Mental Health
New Findings Pave Way for Different Approach for Breast Cancer Treatment
In a move that could alter the way breast cancers are treated, scientists have categorized breast cancer into four distinctive types based on genetics. It seems, one of the four types of breast cancer has more in common with an aggressive form of ovarian cancer than other types.
The similarity found between one type of breast cancer with ovarian cancer paves way for a new way of thinking about cancer, unlike defining cancers by the organ of origin.
"It's incredible," said Dr. James Ingle of the Mayo Clinic, one of the study's 348 authors, of the ovarian cancer connection, according to The Salt Lake Tribune. "It raises the possibility that there may be a common cause."
This means that it is possible that some women can be treated with less toxic drugs for ovarian cancer rather than with a type of drug, anthracyclines, which has harsh side effects.
Such cancers are often called triple negative but the study researchers call them basal-like.
The findings made by the scientists could lead to new treatments with drugs which are already in the market, approved for cancers in other parts of the body. Also, the treatment would be more specific to genetic aberrations that now have no known treatment.
This is the first study of its kind to have comprehended the genetic analysis of breast cancer.
"This is the road map for how we might cure breast cancer in the future," Dr. Matthew Ellis of Washington University, a researcher for the study, was quoted as saying by The Salt Lake Tribune.
However, scientists warn that there is a long time to go before the findings of the current research are translated to insights that would help make new treatments.

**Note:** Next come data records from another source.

-- ==== Sys2Proof/Laws/PerInstr.lean ====
section
/-! SUPPORT. The per-instruction family Coding: the encoding of an instruction is well-formed code, and the instruction takes 2
to 7 CPU ticks (spec/30_encoding.md R141; spec/70_reset_and_hazards.md R772). -/

namespace Sys2Proof.Laws

open Sys2Proof Sys2Proof.Machine

/-- An instruction's encoding is the code of exactly one instruction, and its time is 2 to 7 ticks. -/
def Coding.Statement (i : Instr) : Prop :=
  wellFormedCode (encode i) = true ∧ ∀ cross taken, 2 ≤ cpuCycles i cross taken ∧ cpuCycles i cross taken ≤ 7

Even though the breast cancers have been divided into 4 broad categories, it seems that individual tumors are driven by their own sets of genetic changes. Considering this, a wide variety of drugs may be required to be produced to suit individual tumors.
"There are a lot of steps that turn basic science into clinically meaningful results," said Karuna Jaggar, executive director of Breast Cancer Action, an advocacy group. "It is the 'stay tuned' story."
The current study, based on an analysis of tumors from 825 patients, was conducted as a part of a huge federal project that focused on building maps of genetic changes in common cancers.
"There has never been a breast cancer genomics project on this scale," said the program director, Brad Ozenberger of the National Institutes of Health.
For the study, the researchers identified at least 40 genetic alterations that might be attacked by drugs. A lot of them are already being developed for other types of cancer that have the same mutations, the report said.
"We now have a good view of what goes wrong in breast cancer," said Joe Gray, a genetic expert at Oregon Health & Science University, who was not involved in the study. "We haven't had that before."
The focuses of this study were the most common types of cancers originating in the milk duct. It also focused on cancers that were in its early stages, so that genetic changes could be attacked.
The study was published online on Sunday in the journal Nature.